## YOUR INSTRUCTIONS
For the entries that follow, restate word for word the line containing "ctlOk .msel w = true →", the line containing "(∀ n < ctlN w, ∀ i", and every line that lies between them.

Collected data
BEGIN

/-- R190, R193, R195 to R198, R200: an operation whose checks pass enters the dispatch queue with its operands captured; an accumulator
access makes its thread matrix-busy until it completes. -/
def Obligations.MatrixIssue : Prop :=
  ∀ (s u : State) (i : Instr), wellFormed i = true → admits i none none none s = true → (s.core s.myCore).mclaim = some s.cur →
    (∀ kind, QueueForm s u i kind → (s.core s.myCore).mq.length < 2 →
      ∃ t o, exec i s = .next t ∧ (t.core s.myCore).mq = (s.core s.myCore).mq ++ [o] ∧ o.kind = kind ∧ o.slot = s.cur ∧ o.started = false ∧
        o.rowsDone = 0 ∧ t.me = s.me.past i.len ∧ t.accs = u.accs ∧ t.mem = u.mem ∧ t.regs = u.regs) ∧
    ∀ kind l, ArrayForm s u i kind l →
      ∃ t, exec i s = .next t ∧ (t.core s.myCore).acc = some { kind := kind, slot := s.cur, arrays := l } ∧
        t.me = { s.me with st := .matrixBusy, wait := .acc } ∧ t.accs = u.accs ∧ t.mem = u.mem ∧ t.regs = u.regs

/-- R193 to R198, R200 to R202, R204: the operations of a dispatch queue start, take the array and retire, and the accumulator accesses
complete. A row group of an operation on the array accumulates its products into the lanes of its span; `LDW` loads the shadow plane, `SWPW`
exchanges the planes; `MOVA` writes a vector register, `MSTA` a tensor, `MLDA` the lanes and `MSEL` its maps and lists. When the data of an
operation is read is the model's choice (log 84), and what an operation of depth 0 does (log 114). -/
def Obligations.MatrixEvents : Prop :=
  ∀ (s : State) (core tile : Nat),
    ((∃ i < 2, s.matStarts core i = true) →
      ∃ (t : State) (i : Nat) (o : MatOp), exec (.matrixOpStart core) s = .next t ∧ (s.core core).mq[i]? = some o ∧ o.started = false ∧
        (t.core core).mq[i]? = some { o with started := true, due := s.cycle core + (match o.kind with | .ldw _ _ _ => 64 | _ => 1) }) ∧
    ((s.tile tile).arrayBusy = none → (∃ c ∈ tileCores tile, s.selectable c = true) →
      ∃ t c o, exec (.matrixArraySelect tile) s = .next t ∧ c ∈ tileCores tile ∧ s.selectable c = true ∧
        (t.tile tile).arrayBusy = some c ∧ (t.core c).mq.head? = some o ∧ o.started = true) ∧
    (∀ o r, (s.core core).mq = o :: r → o.started = true → (∀ w, (s.slot o.slot).wait ≠ .preempt w) →
      ((s.core core).arrayRows o ≤ o.rowsDone → o.due ≤ s.cycle core →
        ∃ t, exec (.matrixOpRetire core) s = .next t ∧ (t.core core).mq = r ∧ t.slots = s.slots ∧ t.regs = s.regs ∧
          (o.kind = .swpw → (t.core core).stype = (s.core core).htype ∧ (t.core core).htype = (s.core core).stype ∧
            (find t.planes (2 * core)).getD [] = (find s.planes (2 * core + 1)).getD [] ∧
            (find t.planes (2 * core + 1)).getD [] = (find s.planes (2 * core)).getD []) ∧
          (∀ ty e g, o.kind = .ldw ty e g → (t.core core).htype = some ty ∧ find t.planes (2 * core) = find s.planes (2 * core) ∧
            ∀ k < 32 * dotWidth ty, ∀ n < 32, ((find t.planes (2 * core + 1)).getD []).getD (32 * k + n) 0 =
              s.tensorBits core e.toNat (originRow g + k) (originCol g + n)) ∧
          (∀ ty z w l, arrayOp o.kind ty z w l → shapeM w ≠ 0 → shapeN w ≠ 0 →
            ((s.core core).mismatch o.kind = true → (t.core core).mflags = (s.core core).mflags ||| 0x1000 ∧ t.accs = s.accs) ∧
            ((s.core core).mismatch o.kind = false → shapeK w ≠ 0 → (t.tile (tileOf core)).arrayBusy = none ∧ t.accs = s.accs) ∧
            ((s.core core).mismatch o.kind = false → shapeK w = 0 → (∃ e g east, o.kind = .mma ty true e g w east l) →
              ∀ m < shapeM w, ∀ n < shapeN w, laneAt t (tileOf core) l m n = 0)) ∧
          ∀ ty x y, o.kind = .mscale ty x y → x ≠ 0 → (t.core core).scale = { enabled := true, ty := ty, atab := x, wtab := y }) ∧
      (o.rowsDone < (s.core core).arrayRows o →
        o.due + Nat.min (o.rowsDone + 8) ((s.core core).arrayRows o) ≤ s.cycle core + 64 + (s.core core).arrayRows o →
        ∃ t, exec (.matrixOpRetire core) s = .next t ∧
          (t.core core).mq = { o with rowsDone := Nat.min (o.rowsDone + 8) ((s.core core).arrayRows o) } :: r ∧
          ∀ ty z w l, arrayOp o.kind ty z w l → shapeOk ty w = true → ty < 7 → spanFits l (shapeM w) →
            (∀ c b x, o.kind = .mchain ty z w b x → (s.tile (tileOf core)).chain = some c → c.k = shapeK w) →
            onlyArrays s t (tileOf core) l ∧
            ∀ m < 32 * l.length, ∀ n < 32,
              if o.rowsDone ≤ m ∧ m < Nat.min (o.rowsDone + 8) ((s.core core).arrayRows o) ∧ n < shapeN w then
                macRun s core o ty z w m n (laneAt s (tileOf core) l m n) (laneAt t (tileOf core) l m n)
              else laneAt t (tileOf core) l m n = laneAt s (tileOf core) l m n)) ∧
    ∀ a, (s.core core).acc = some a →
      (a.kind = .mzero ∨ (∃ d cl, a.kind = .mstat d cl) ∨
        s.vecQuiet a.slot = true ∧ ((∃ v w, a.kind = .mova v w) ∨ ∀ q ∈ s.reqs ++ s.heldReqs, q.src = a.slot → q.dest ≠ .ack)) →
      (∀ o ∈ (s.core core).mq, (∀ d cl, a.kind ≠ .mstat d cl) ∧ ∀ j ∈ o.kind.arrays, j ∉ a.arrays) →
      ∃ t, exec (.accAccessAttempt core) s = .next t ∧ (t.core core).acc = none ∧ ((∀ e o w, a.kind ≠ .msta e o w) → (∀ x w, a.kind ≠ .msel x w) → (t.slot a.slot).pc = (s.slot a.slot).pc + 8) ∧
        (a.kind = .mzero → ∀ j ∈ a.arrays, j < 8 → ∀ r < 32, ∀ c < 32, t.acc (tileOf core) j r c = 0) ∧
        (∀ d cl, a.kind = .mstat d cl → (t.greg a.slot d).val = s.matStatus core ∧
          (t.core core).mflags = if cl then 0 else (s.core core).mflags) ∧
        (∀ v w, a.kind = .mova v w → v < 32 → onlyLanes s t core v ∧ t.accs = s.accs ∧ t.mem = s.mem ∧
          ∀ n < 64, t.lane core v n = if n < 32 then BitVec.ofNat 32 (movaLane w (s.slot a.slot).rndseed (ctlRow w) n
            (laneAt s (tileOf core) a.arrays (ctlRow w) n).toNat).1 else s.lane core v n) ∧
        (∀ e g w, a.kind = .mlda e g w → ctlN w ≤ 32 → spanFits a.arrays (ctlM w) → onlyArrays s t (tileOf core) a.arrays ∧ t.mem = s.mem ∧
          ∀ m < 32 * a.arrays.length, ∀ n < 32, laneAt t (tileOf core) a.arrays m n =
            if m < ctlM w ∧ n < ctlN w then
              BitVec.ofNat 40 (mldaLane (tFmt e.toNat) (s.tensorBits core e.toNat (originRow g + m) (originCol g + n))).1
            else laneAt s (tileOf core) a.arrays m n) ∧
        (∀ e g w, a.kind = .msta e g w → a.slot < 2 ^ 20 → coreOf a.slot = core → padQuiet s core →
          (∀ m < ctlM w, ∀ n < ctlN w, inExtent e.toNat (originRow g + m) (originCol g + n) = true →
            padHolds s core (elemByte e.toNat (elemIndex e.toNat (originRow g + m) (originCol g + n))) (elemLen e.toNat)) →
          (∀ m < ctlM w, ∀ n < ctlN w, ∀ m' < ctlM w, ∀ n' < ctlN w, (m, n) ≠ (m', n') →
            elemIndex e.toNat (originRow g + m) (originCol g + n) ≠ elemIndex e.toNat (originRow g + m') (originCol g + n')) →
          (t.slot a.slot).pc = (s.slot a.slot).pc + 8 ∧ t.accs = s.accs ∧
          (∀ m < ctlM w, ∀ n < ctlN w, inExtent e.toNat (originRow g + m) (originCol g + n) = true →
            t.tensorBits core e.toNat (originRow g + m) (originCol g + n) =
              (mstaElem (tFmt e.toNat) w (s.slot a.slot).rndseed m n (laneAt s (tileOf core) a.arrays m n).toNat).1 %
                2 ^ fmtBits (tFmt e.toNat)) ∧
          ∀ q, (∀ m < ctlM w, ∀ n < ctlN w, inExtent e.toNat (originRow g + m) (originCol g + n) = true →
            ¬ (padPlace core (elemByte e.toNat (elemIndex e.toNat (originRow g + m) (originCol g + n))) ≤ q ∧
              q < padPlace core (elemByte e.toNat (elemIndex e.toNat (originRow g + m) (originCol g + n))) + elemLen e.toNat)) →
            readByte t.mem q = readByte s.mem q) ∧
        ∀ x w best, a.kind = .msel x w → a.slot < 2 ^ 20 → coreOf a.slot = core → padQuiet s core → ctlOk .msel w = true →
          padHolds s core x.toNat (mselBytes w) →
          best = (fun n => (ranked (fun p q => ranksAbove (bit w.toNat 48) (laneAt s (tileOf core) a.arrays p n).toNat
            (laneAt s (tileOf core) a.arrays q n).toNat) (ctlM w)).take (ctlTop w)) →
          (t.slot a.slot).pc = (s.slot a.slot).pc + 8 ∧ t.accs = s.accs ∧
          (∀ n < ctlN w, ∀ m < 256, (numAt t (padPlace core x.toNat + 32 * n) 32).testBit m = decide (m ∈ best n)) ∧
          (∀ n < ctlN w, ∀ i < ctlTop w,
            numAt t (padPlace core x.toNat + 32 * ctlN w + 2 * (n * ctlTop w + i)) 2 = (best n).getD i 0) ∧
          ∀ q, q < padPlace core x.toNat ∨ padPlace core x.toNat + mselBytes w ≤ q → readByte t.mem q = readByte s.mem q
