-- ==== Sys2Proof/Laws/Arms.lean ====
section
/-! SUPPORT. The arms of exec as equations: each instruction is performed by its own meaning. -/

set_option linter.unusedVariables false
set_option Elab.async false

namespace Sys2Proof.Machine
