/-! ## `modSlot` -/

@[simp] theorem modSlot_cur (s : State) (k : Nat) (f : Slot → Slot) : (s.modSlot k f).cur = s.cur := rfl
@[simp] theorem modSlot_regs (s : State) (k : Nat) (f : Slot → Slot) : (s.modSlot k f).regs = s.regs := rfl
@[simp] theorem modSlot_cores (s : State) (k : Nat) (f : Slot → Slot) : (s.modSlot k f).cores = s.cores := rfl
@[simp] theorem modSlot_queues (s : State) (k : Nat) (f : Slot → Slot) : (s.modSlot k f).queues = s.queues := rfl
@[simp] theorem modSlot_vregs (s : State) (k : Nat) (f : Slot → Slot) : (s.modSlot k f).vregs = s.vregs := rfl
@[simp] theorem modSlot_accs (s : State) (k : Nat) (f : Slot → Slot) : (s.modSlot k f).accs = s.accs := rfl
@[simp] theorem modSlot_planes (s : State) (k : Nat) (f : Slot → Slot) : (s.modSlot k f).planes = s.planes := rfl
@[simp] theorem modSlot_tiles (s : State) (k : Nat) (f : Slot → Slot) : (s.modSlot k f).tiles = s.tiles := rfl
@[simp] theorem modSlot_hubs (s : State) (k : Nat) (f : Slot → Slot) : (s.modSlot k f).hubs = s.hubs := rfl
@[simp] theorem modSlot_tcbs (s : State) (k : Nat) (f : Slot → Slot) : (s.modSlot k f).tcbs = s.tcbs := rfl
@[simp] theorem modSlot_regions (s : State) (k : Nat) (f : Slot → Slot) : (s.modSlot k f).regions = s.regions := rfl
@[simp] theorem modSlot_mem (s : State) (k : Nat) (f : Slot → Slot) : (s.modSlot k f).mem = s.mem := rfl
@[simp] theorem modSlot_flips (s : State) (k : Nat) (f : Slot → Slot) : (s.modSlot k f).flips = s.flips := rfl
@[simp] theorem modSlot_hbmKey (s : State) (k : Nat) (f : Slot → Slot) : (s.modSlot k f).hbmKey = s.hbmKey := rfl
@[simp] theorem modSlot_soft (s : State) (k : Nat) (f : Slot → Slot) : (s.modSlot k f).soft = s.soft := rfl
@[simp] theorem modSlot_dead (s : State) (k : Nat) (f : Slot → Slot) : (s.modSlot k f).dead = s.dead := rfl
@[simp] theorem modSlot_poison (s : State) (k : Nat) (f : Slot → Slot) : (s.modSlot k f).poison = s.poison := rfl
@[simp] theorem modSlot_cache (s : State) (k : Nat) (f : Slot → Slot) : (s.modSlot k f).cache = s.cache := rfl
@[simp] theorem modSlot_tlb (s : State) (k : Nat) (f : Slot → Slot) : (s.modSlot k f).tlb = s.tlb := rfl
@[simp] theorem modSlot_walks (s : State) (k : Nat) (f : Slot → Slot) : (s.modSlot k f).walks = s.walks := rfl
@[simp] theorem modSlot_reqs (s : State) (k : Nat) (f : Slot → Slot) : (s.modSlot k f).reqs = s.reqs := rfl
@[simp] theorem modSlot_reps (s : State) (k : Nat) (f : Slot → Slot) : (s.modSlot k f).reps = s.reps := rfl
@[simp] theorem modSlot_deferred (s : State) (k : Nat) (f : Slot → Slot) : (s.modSlot k f).deferred = s.deferred := rfl
@[simp] theorem modSlot_heldReqs (s : State) (k : Nat) (f : Slot → Slot) : (s.modSlot k f).heldReqs = s.heldReqs := rfl
@[simp] theorem modSlot_splits (s : State) (k : Nat) (f : Slot → Slot) : (s.modSlot k f).splits = s.splits := rfl
@[simp] theorem modSlot_sendrs (s : State) (k : Nat) (f : Slot → Slot) : (s.modSlot k f).sendrs = s.sendrs := rfl
@[simp] theorem modSlot_migs (s : State) (k : Nat) (f : Slot → Slot) : (s.modSlot k f).migs = s.migs := rfl
@[simp] theorem modSlot_parcels (s : State) (k : Nat) (f : Slot → Slot) : (s.modSlot k f).parcels = s.parcels := rfl
@[simp] theorem modSlot_engs (s : State) (k : Nat) (f : Slot → Slot) : (s.modSlot k f).engs = s.engs := rfl
@[simp] theorem modSlot_rings (s : State) (k : Nat) (f : Slot → Slot) : (s.modSlot k f).rings = s.rings := rfl
@[simp] theorem modSlot_donations (s : State) (k : Nat) (f : Slot → Slot) : (s.modSlot k f).donations = s.donations := rfl
@[simp] theorem modSlot_told (s : State) (k : Nat) (f : Slot → Slot) : (s.modSlot k f).told = s.told := rfl
@[simp] theorem modSlot_bridges (s : State) (k : Nat) (f : Slot → Slot) : (s.modSlot k f).bridges = s.bridges := rfl
@[simp] theorem modSlot_relScopes (s : State) (k : Nat) (f : Slot → Slot) : (s.modSlot k f).relScopes = s.relScopes := rfl
@[simp] theorem modSlot_rems (s : State) (k : Nat) (f : Slot → Slot) : (s.modSlot k f).rems = s.rems := rfl
@[simp] theorem modSlot_ports (s : State) (k : Nat) (f : Slot → Slot) : (s.modSlot k f).ports = s.ports := rfl
@[simp] theorem modSlot_images (s : State) (k : Nat) (f : Slot → Slot) : (s.modSlot k f).images = s.images := rfl
@[simp] theorem modSlot_pacer (s : State) (k : Nat) (f : Slot → Slot) : (s.modSlot k f).pacer = s.pacer := rfl
@[simp] theorem modSlot_host (s : State) (k : Nat) (f : Slot → Slot) : (s.modSlot k f).host = s.host := rfl
@[simp] theorem modSlot_now (s : State) (k : Nat) (f : Slot → Slot) : (s.modSlot k f).now = s.now := rfl
@[simp] theorem modSlot_timeBefore (s : State) (k : Nat) (f : Slot → Slot) : (s.modSlot k f).timeBefore = s.timeBefore := rfl
@[simp] theorem modSlot_lagged (s : State) (k : Nat) (f : Slot → Slot) : (s.modSlot k f).lagged = s.lagged := rfl
@[simp] theorem modSlot_lastIssue (s : State) (k : Nat) (f : Slot → Slot) : (s.modSlot k f).lastIssue = s.lastIssue := rfl
@[simp] theorem modSlot_agenda (s : State) (k : Nat) (f : Slot → Slot) : (s.modSlot k f).agenda = s.agenda := rfl
@[simp] theorem modSlot_out (s : State) (k : Nat) (f : Slot → Slot) : (s.modSlot k f).out = s.out := rfl
@[simp] theorem modSlot_nextId (s : State) (k : Nat) (f : Slot → Slot) : (s.modSlot k f).nextId = s.nextId := rfl
@[simp] theorem modSlot_tick (s : State) (k : Nat) (f : Slot → Slot) : (s.modSlot k f).tick = s.tick := rfl
@[simp] theorem modSlot_work (s : State) (k : Nat) (f : Slot → Slot) : (s.modSlot k f).work = s.work := rfl
@[simp] theorem modSlot_stalled (s : State) (k : Nat) (f : Slot → Slot) : (s.modSlot k f).stalled = s.stalled := rfl
@[simp] theorem modSlot_wants (s : State) (k : Nat) (f : Slot → Slot) : (s.modSlot k f).wants = s.wants := rfl
@[simp] theorem modSlot_visits (s : State) (k : Nat) (f : Slot → Slot) : (s.modSlot k f).visits = s.visits := rfl
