theorem vmulh (d : Nat) (a : Nat) (b : Nat) (g : Nat) : Statement (.vmulh d a b g) := by
  intro hwf _
  have hb : (d < 32 && a < 32 && b < 32 && g < 128) = true := hwf
  simp only [Bool.and_eq_true, decide_eq_true_eq] at hb
  obtain ⟨⟨⟨hb0, hb1⟩, hb2⟩, hb3⟩ := hb
  have m : bits (3087007747 + d * 2097152 + a * 65536 + b * 2048 + g * 16) 26 6 = 46 := field225 (cl := 3) (cm := 46) (ch := 0) rfl hb0 hb1 hb2 hb3 (by decide) (by decide)
  have f0 : bits (3087007747 + d * 2097152 + a * 65536 + b * 2048 + g * 16) 0 4 = 3 := field226 (cl := 0) (cm := 3) (ch := 192937984) rfl hb0 hb1 hb2 hb3 (by decide) (by decide)
  have f1 : bits (3087007747 + d * 2097152 + a * 65536 + b * 2048 + g * 16) 11 5 = b := field227 (cl := 3) (ch := 47104) rfl hb0 hb1 hb2 hb3 (by decide)
  have f2 : bits (3087007747 + d * 2097152 + a * 65536 + b * 2048 + g * 16) 16 5 = a := field228 (cl := 3) (ch := 1472) rfl hb0 hb1 hb2 hb3 (by decide)
  have f3 : bits (3087007747 + d * 2097152 + a * 65536 + b * 2048 + g * 16) 21 5 = d := field229 (cl := 3) (ch := 46) rfl hb0 hb1 hb2 hb3 (by decide)
  have f4 : bits (3087007747 + d * 2097152 + a * 65536 + b * 2048 + g * 16) 4 7 = g := field230 (cl := 3) (ch := 1507328) rfl hb0 hb1 hb2 hb3 (by decide)
  refine decode_of_one (w := 3087007747 + d * 2097152 + a * 65536 + b * 2048 + g * 16) rfl m (by decide) (fun x => ?_) hwf
  rw [decodeMajor_2E _ m, decodeM2E]
  simp only [f0, f1, f2, f3, f4, use, if_true, Nat.reduceAdd, Nat.zero_ne_one, Nat.one_ne_zero, if_false]

theorem vmulhn (d : Nat) (a : Nat) (b : Nat) (g : Nat) : Statement (.vmulhn d a b g) := by
  intro hwf _
  have hb : (d < 32 && a < 32 && b < 32 && g < 128) = true := hwf
  simp only [Bool.and_eq_true, decide_eq_true_eq] at hb
  obtain ⟨⟨⟨hb0, hb1⟩, hb2⟩, hb3⟩ := hb
  have m : bits (3087007748 + d * 2097152 + a * 65536 + b * 2048 + g * 16) 26 6 = 46 := field225 (cl := 4) (cm := 46) (ch := 0) rfl hb0 hb1 hb2 hb3 (by decide) (by decide)
  have f0 : bits (3087007748 + d * 2097152 + a * 65536 + b * 2048 + g * 16) 0 4 = 4 := field226 (cl := 0) (cm := 4) (ch := 192937984) rfl hb0 hb1 hb2 hb3 (by decide) (by decide)
  have f1 : bits (3087007748 + d * 2097152 + a * 65536 + b * 2048 + g * 16) 11 5 = b := field227 (cl := 4) (ch := 47104) rfl hb0 hb1 hb2 hb3 (by decide)
  have f2 : bits (3087007748 + d * 2097152 + a * 65536 + b * 2048 + g * 16) 16 5 = a := field228 (cl := 4) (ch := 1472) rfl hb0 hb1 hb2 hb3 (by decide)
  have f3 : bits (3087007748 + d * 2097152 + a * 65536 + b * 2048 + g * 16) 21 5 = d := field229 (cl := 4) (ch := 46) rfl hb0 hb1 hb2 hb3 (by decide)
  have f4 : bits (3087007748 + d * 2097152 + a * 65536 + b * 2048 + g * 16) 4 7 = g := field230 (cl := 4) (ch := 1507328) rfl hb0 hb1 hb2 hb3 (by decide)
  refine decode_of_one (w := 3087007748 + d * 2097152 + a * 65536 + b * 2048 + g * 16) rfl m (by decide) (fun x => ?_) hwf
  rw [decodeMajor_2E _ m, decodeM2E]
  simp only [f0, f1, f2, f3, f4, use, if_true, Nat.reduceAdd, Nat.zero_ne_one, Nat.one_ne_zero, if_false]

theorem vand (d : Nat) (a : Nat) (b : Nat) (g : Nat) : Statement (.vand d a b g) := by
  intro hwf _
  have hb : (d < 32 && a < 32 && b < 32 && g < 128) = true := hwf
  simp only [Bool.and_eq_true, decide_eq_true_eq] at hb
  obtain ⟨⟨⟨hb0, hb1⟩, hb2⟩, hb3⟩ := hb
  have m : bits (3087007749 + d * 2097152 + a * 65536 + b * 2048 + g * 16) 26 6 = 46 := field225 (cl := 5) (cm := 46) (ch := 0) rfl hb0 hb1 hb2 hb3 (by decide) (by decide)
  have f0 : bits (3087007749 + d * 2097152 + a * 65536 + b * 2048 + g * 16) 0 4 = 5 := field226 (cl := 0) (cm := 5) (ch := 192937984) rfl hb0 hb1 hb2 hb3 (by decide) (by decide)
  have f1 : bits (3087007749 + d * 2097152 + a * 65536 + b * 2048 + g * 16) 11 5 = b := field227 (cl := 5) (ch := 47104) rfl hb0 hb1 hb2 hb3 (by decide)
  have f2 : bits (3087007749 + d * 2097152 + a * 65536 + b * 2048 + g * 16) 16 5 = a := field228 (cl := 5) (ch := 1472) rfl hb0 hb1 hb2 hb3 (by decide)
  have f3 : bits (3087007749 + d * 2097152 + a * 65536 + b * 2048 + g * 16) 21 5 = d := field229 (cl := 5) (ch := 46) rfl hb0 hb1 hb2 hb3 (by decide)
  have f4 : bits (3087007749 + d * 2097152 + a * 65536 + b * 2048 + g * 16) 4 7 = g := field230 (cl := 5) (ch := 1507328) rfl hb0 hb1 hb2 hb3 (by decide)
  refine decode_of_one (w := 3087007749 + d * 2097152 + a * 65536 + b * 2048 + g * 16) rfl m (by decide) (fun x => ?_) hwf
  rw [decodeMajor_2E _ m, decodeM2E]
  simp only [f0, f1, f2, f3, f4, use, if_true, Nat.reduceAdd, Nat.zero_ne_one, Nat.one_ne_zero, if_false]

END

## WRITTEN SOLUTION
        ∀ x w best, a.kind = .msel x w → a.slot < 2 ^ 20 → coreOf a.slot = core → padQuiet s core → ctlOk .msel w = true →
          padHolds s core x.toNat (mselBytes w) →
          best = (fun n => (ranked (fun p q => ranksAbove (bit w.toNat 48) (laneAt s (tileOf core) a.arrays p n).toNat
            (laneAt s (tileOf core) a.arrays q n).toNat) (ctlM w)).take (ctlTop w)) →
          (t.slot a.slot).pc = (s.slot a.slot).pc + 8 ∧ t.accs = s.accs ∧
          (∀ n < ctlN w, ∀ m < 256, (numAt t (padPlace core x.toNat + 32 * n) 32).testBit m = decide (m ∈ best n)) ∧
          (∀ n < ctlN w, ∀ i < ctlTop w,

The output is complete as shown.